[英]Can't find element Beautifulsoup web-scraping londonstockexchange
[英]Can't figure how to web-scraping using beautifulsoup
我正在嘗試從某些網頁上抓取以下信息。 這是完整的代碼:
<tr class="owner">
<td id="P184" class="ownerP" colspan="4">
<ul>
<li><span class="detailType">name:</span><span class="detail">merry/span></li>
<li><a title="sendmessage" class="sendMessageLink" onclick="return openSendMessage('/sendMessage.php',20205" href="" tabindex="0"><span></span>sendmessage</a> <span class="remark_soft">(by pm system)</span></li>
<li><span class="detailType">phone 1</span><a class="detail" href="tel:0387362531">0387362531</a></li>
<li><span class="detailType"></span></li>
</ul>
</td>
</tr>
我只想獲取此信息(電話號碼):
<a class="detail" href="tel:0387362531">0387362531</a>
這是我的代碼,但是不起作用:
for details in soup.find_all(attrs= {"class": "detail"}):
re_res = re.search(r"tel:\('.*?',(\d+)\)", details['href'])
print(re_res)
您非常接近,在這里您可以:
import re
from bs4 import BeautifulSoup
html_doc = """
<tr class="owner"><td id="P184" class="ownerP" colspan="4"><ul>
<li><span class="detailType">name:</span><span class="detail">merry/span></li>
<li><a title="sendmessage" class="sendMessageLink" onclick="return openSendMessage('/sendMessage.php',20205" href="" tabindex="0"><span></span>sendmessage</a> <span class="remark_soft">(by pm system)</span></li><li><span class="detailType">phone 1</span><a class="detail" href="tel:0387362531">0387362531</a></li><li><span class="detailType"></span></li>
</ul></td></tr>
"""
soup = BeautifulSoup(html_doc, 'html.parser')

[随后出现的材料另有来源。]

-- ==== Sys2Proof/Machine/Gate.lean ====
section
/-! DEFINITION. In which power state a row's event acts, and the small operations that rows share. -/

namespace Sys2Proof.Machine

/-! ## Power states in which a row acts -/

/-- The row acts whatever the power state. -/
def always (f : State → State) (s : State) : Host.Outcome State Fault Refusal := .next (f s)

/-- The row acts in Run; in any other power state the units it concerns are stopped, in reset or unpowered. -/
def whenRun (f : State → State) (s : State) : Host.Outcome State Fault Refusal :=
  .next (if s.power.mode = .run then f s else s)

/-- The row acts in Run and in Hush. -/
def whenUp (f : State → State) (s : State) : Host.Outcome State Fault Refusal :=
  .next (if s.power.mode = .run ∨ s.power.mode = .hush then f s else s)

/-- The row acts while VIN_CRYPT is present. -/
def whenPowered (f : State → State) (s : State) : Host.Outcome State Fault Refusal :=
  .next (if s.power.mode = .off then s else f s)

/-- The row is an access of the supervisor: it acts in Run, while the supervisor can make one. -/
def whenSup (f : State → State) (s : State) : Host.Outcome State Fault Refusal :=
  .next (if s.power.mode = .run ∧ supActs s = true then f s else s)

/-! ## Units that exist -/

/-- Act on channel `c` of sixteen. -/
def forChan (c : Nat) (f : State → State) (s : State) : State := if c < 16 then f s else s

/-- Act on engine `e` of the part. -/
def forEngine (e : Nat) (f : State → State) (s : State) : State := if e < s.part.engines then f s else s

/-- Act on well `w` of 64. -/
def forWell (w : Nat) (f : State → State) (s : State) : State := if w < 64 then f s else s

/-- Act on link port `p` of the part. -/
def forPort (p : Nat) (f : State → State) (s : State) : State := if p < s.part.links then f s else s

/-- Act on one of the two lanes of link port `p` (17). -/
def forLane (p lane : Nat) (f : State → State) (s : State) : State := if p < s.part.links ∧ lane < 2 then f s else s

/-! ## Words written and read by the host -/

/-- A word that the host writes to register `r` of target `t`: one that is rejected sets FRAME_ERR (R10, R96, R123). -/
def hostWord (t r : Nat) (v : Word) (s : State) : State :=
  let (s1, bad) := wordWrite false (locked s) t r v s
  if bad then frameError s1 else s1

/-- A read frame of `n` words at offset `r` of target `t` (R94, R537, R544). -/
def readAt (t r n : Nat) (s : State) : State := readFrame (readCommand s t r n) s

/-- A word written to register `r` of target `t` by the host, the supervisor or the JTAG access path (R104, R123). -/
def registerWrite (src : Source) (t r : Nat) (v : Word) (s : State) : State :=
  match src with
  | .host =>
    let (s1, bad) := targetWrite false (locked s) t r v s
    if bad = true ∨ (groupMembers s t).isNone = true then frameError s1 else s1
  | .supervisor => regStore t r v s
  | .jtag => regaccAccess true t r v s

/-! ## Events with a guard of their own -/

/-- A rising edge on TICK, `dt` RIM after the present count (R55, R83, R530): in Run a tick edge, and after an entry has
committed also a wake event; in Hush and Dormant a wake event only. -/
def tickPin (dt : Nat) (s : State) : State :=
  if s.power.mode = .run then
    let s1 := withEdge (tickEdge dt) s
    if s.power.committed.isSome then tickWake s1 else s1
  else tickWake s

/-- A tick is past its snapshot edge and uses the values that held there: it is open, or tick programs of it are due or
running (R78). -/
def midTick (s : State) : Bool := s.tick.open_ || s.engs.any Engine.tickWork

/-- A field is stored, and takes effect as on a snapshot edge; during a tick it is only stored, for the next snapshot edge
(R78; log entry 16). -/
def onEdge (store effect : State → State) (s : State) : State := if midTick s then store s else effect (store s)

/-- A sample presented on well `w`'s port, `dt` RIM after the present count; a walk that has not released the port
presents none (R172, R416). -/
def samplePort (w data : Nat) (valid opn stuck : Bool) (dt : Nat) (s : State) : State :=
  let s1 := s.pass dt
  if w < 64 ∧ wellPortLive s w = true then presentSample w data valid opn stuck s1 else s1

/-- The fault window of channel `c` ends, when one is open (R465). -/
def windowExpires (c : Nat) (s : State) : State := if (s.chan c).winLeft.isSome then endWindow c s else s

/-- Channel `c`'s epoch ends on the coming snapshot edge, when its position says so (R313). -/
def epochEnds (c : Nat) (s : State) : State :=
  if epochDue s c then epochBoundary c (s.chan c).learn.hold s.now s.tb s else s

end Sys2Proof.Machine
end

for details in soup.find_all(attrs= {"class": "detail"}):
if "href" in details.attrs and re.search("^tel:", details.attrs["href"]):
print(details.text)
輸出:
0387362531
我只是在瀏覽您創建的詳細信息列表,如果我發現有一個具有href
且href
以tel:
開頭的列表,然后打印出該值。
您應該將soup.find_all(attrs= {"class": "detail"})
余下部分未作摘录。